Global health researchers and video game designers from Dallas’ Southern Methodist University are part of an international team using video game technology to train surgeons in sub-Saharan Africa to perform life-saving cancer surgeries.
One of the world’s most preventable and treatable forms of cancer, cervical cancer, remains a major mortality issue in Sub-Saharan Africa, according to SMU. The area is generally defined as the 48 countries that lie south of the Sahara Desert on the African continent.
In Zambia, for example, cervical cancer kills more women than any other disease.
One in five cervical cancer deaths around the world occurs in the Sub-Saharan region, which has a critical shortage of trained surgeons. This often forces women who have been diagnosed to wait months for hysterectomies.
As they wait, their tumors grow and progress, reducing the chances of survival even more.
“Radical abdominal hysterectomy is central to the treatment of early-stage invasive cancer of the cervix, a disease whose burden is the greatest in the world’s poorest countries,” Eric Bing, professor of global health at SMU and former director of global health at the George W. Bush Institute, said in a statement. “Two of the major challenges in developing surgeons to perform the procedure are the time required to train surgeons and the availability of mentors. Low-cost VR may represent one of the solutions to increasing access to surgical cancer care globally.”

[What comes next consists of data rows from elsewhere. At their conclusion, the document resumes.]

/-- The flags lie in bits 8-12. -/
theorem flag_place {n i : Nat} (h : n < 32) (hb : (n * 256).testBit i = true) : 8 ≤ i ∧ i < 13 := by
  constructor
  · by_contra hc
    rw [show n * 256 = 2 ^ 8 * n by omega, Nat.testBit_two_pow_mul, decide_eq_false hc] at hb
    simp at hb
  · by_contra hc
    have : n * 256 < 2 ^ i := lt_of_lt_of_le (by omega : n * 256 < 2 ^ 13) (Nat.pow_le_pow_right (by decide) (by omega))
    simp [Nat.testBit_lt_two_pow this] at hb

theorem Keeps.raised {fl : Flags} (h : p.flags = true) : Keeps p t (t.raised fl) := by
  unfold Thread.raised; split
  · exact Keeps.refl _ _
  · have hd : p.dirties 18 = true := by simp [Footprint.dirties, h]
    exact
      { Keeps.refl p t with
        fpctl := fun i => by
          have e : bit (t.fpctl ||| word (fl % 32 * 256)) i = (bit t.fpctl i || (decide (i < 64) && (fl % 32 * 256).testBit i)) := by
            simp [bit, word, BitVec.getLsbD_or, BitVec.getLsbD_ofNat]
          show bit (t.fpctl ||| word (fl % 32 * 256)) i = _ ∨ _
          by_cases hb : (fl % 32 * 256).testBit i = true
          · right
            obtain ⟨hlo, hhi⟩ := flag_place (Nat.mod_lt fl (by decide)) hb
            refine ⟨h, hlo, hhi, ?_⟩
            show bit (t.fpctl ||| word (fl % 32 * 256)) i = true
            rw [e, hb]; simp; omega
          · left; rw [e]; simp [hb]
        dirty := fun i => by
          rcases bit_setBit_sticky t.dirty 18 i with e | ⟨e1, e2⟩
          · exact .inl e
          · exact .inr ⟨e1 ▸ hd, e2⟩
        rest := rfl }

theorem Keeps.reseeded {x : Word} (h : p.seed = true) : Keeps p t (Thread.touchC { t with srseed := x }) := by
  have hd : p.dirties 18 = true := by simp [Footprint.dirties, h]
  exact
    { Keeps.refl p t with
      seed := fun e => by simp [h] at e
      dirty := fun i => by
        rcases bit_setBit_sticky t.dirty 18 i with e | ⟨e1, e2⟩
        · exact .inl e
        · exact .inr ⟨e1 ▸ hd, e2⟩
      rest := rfl }

theorem Keeps.markStack {ga : Ptr} (h : p.stack = true) : Keeps p t (t.markStack ga) := by
  unfold Thread.markStack; split
  · have hd : p.dirties 19 = true := by simp [Footprint.dirties, h]
    exact
      { Keeps.refl p t with
        stack := fun e => by simp [h] at e
        dirty := fun i => by
          rcases bit_setBit_sticky t.dirty 19 i with e | ⟨e1, e2⟩
          · exact .inl e
          · exact .inr ⟨e1 ▸ hd, e2⟩
        rest := rfl }
  · exact Keeps.refl _ _

theorem Keeps.met {b : Bool} {w : Option MonWait} (h : p.mon = true) (hw : w.map unseen = t.monWait.map unseen) :
    Keeps p t { t with monHit := b, monWait := w } :=
  { Keeps.refl p t with mon := fun e => by simp [h] at e, waits := hw, rest := rfl }

theorem Keeps.draw (h : p.seed = true) : Keeps p t t.draw.1 := Keeps.reseeded h

theorem Alone.setTh (s : State) (t : Thread) : Alone s (s.setTh t) := by
  refine ⟨by simp, fun l => rfl⟩

theorem Completes.setTh {p : Footprint} {s : State} {t : Thread} (h : Keeps p s.th t) (hp : t.pc = s.th.pc) :
    Completes p s (s.setTh t.next) :=
  { alone := Alone.setTh _ _, keeps := by simpa using h.trans Keeps.next, pc := by simp [Thread.next, hp] }

end Sys2Proof.Claims
end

Bing and Anthony Cuevas, who is the SMU director of instructional design and a clinical professor, recently returned to the U.S. from Lusaka, Zambia.
The duo is part of the team using widely available technology and Oculus Rift hardware to mirror what a surgeon might do in real life. The technology allows surgeons to practice hysterectomies virtually with off-the-shelf tech prior to training with mentor surgeons during real procedures.
The surgical training utilizes virtual reality technology originally designed for in-home computer gaming and costs less than $1,000 per training station. Typically, VR surgical training technology intended for higher-income countries uses training stations that can cost more than $100,000 each.
During their training, physicians use VR headsets with hand controllers linked to software on a laptop computer.
The simulation depicts the surgical theater of an actual hospital in Lusaka, Zambia that is replete with instruments, supplies, and beeping monitors. A life-size virtual patient featured in the simulation lets the surgeon virtually make an incision, clamp, cut, and suture arteries and veins, then perform a radical hysterectomy.
Researchers determined that novice surgeons in Lusaka who underwent the training became more efficient with their time and movements over just six 20-minute virtual reality sessions. Results of their research were published in the Journal of Global Oncology in May.
Bing is the author of Pharmacy on a Bicycle: Innovative Solutions for Global Health and Poverty. He has also created and managed innovative health programs throughout Africa, the Caribbean, and South America.
Cuevas is a former curriculum designer and academic director of SMU’s Guildhall, a top-ranked graduate-level video game development program. Cuevas’ research includes the design and integration of games, simulations, and VR and AR into educational instruction.
Bing and Cuevas are both on the faculty of SMU’s Simmons School of Education and Human Development.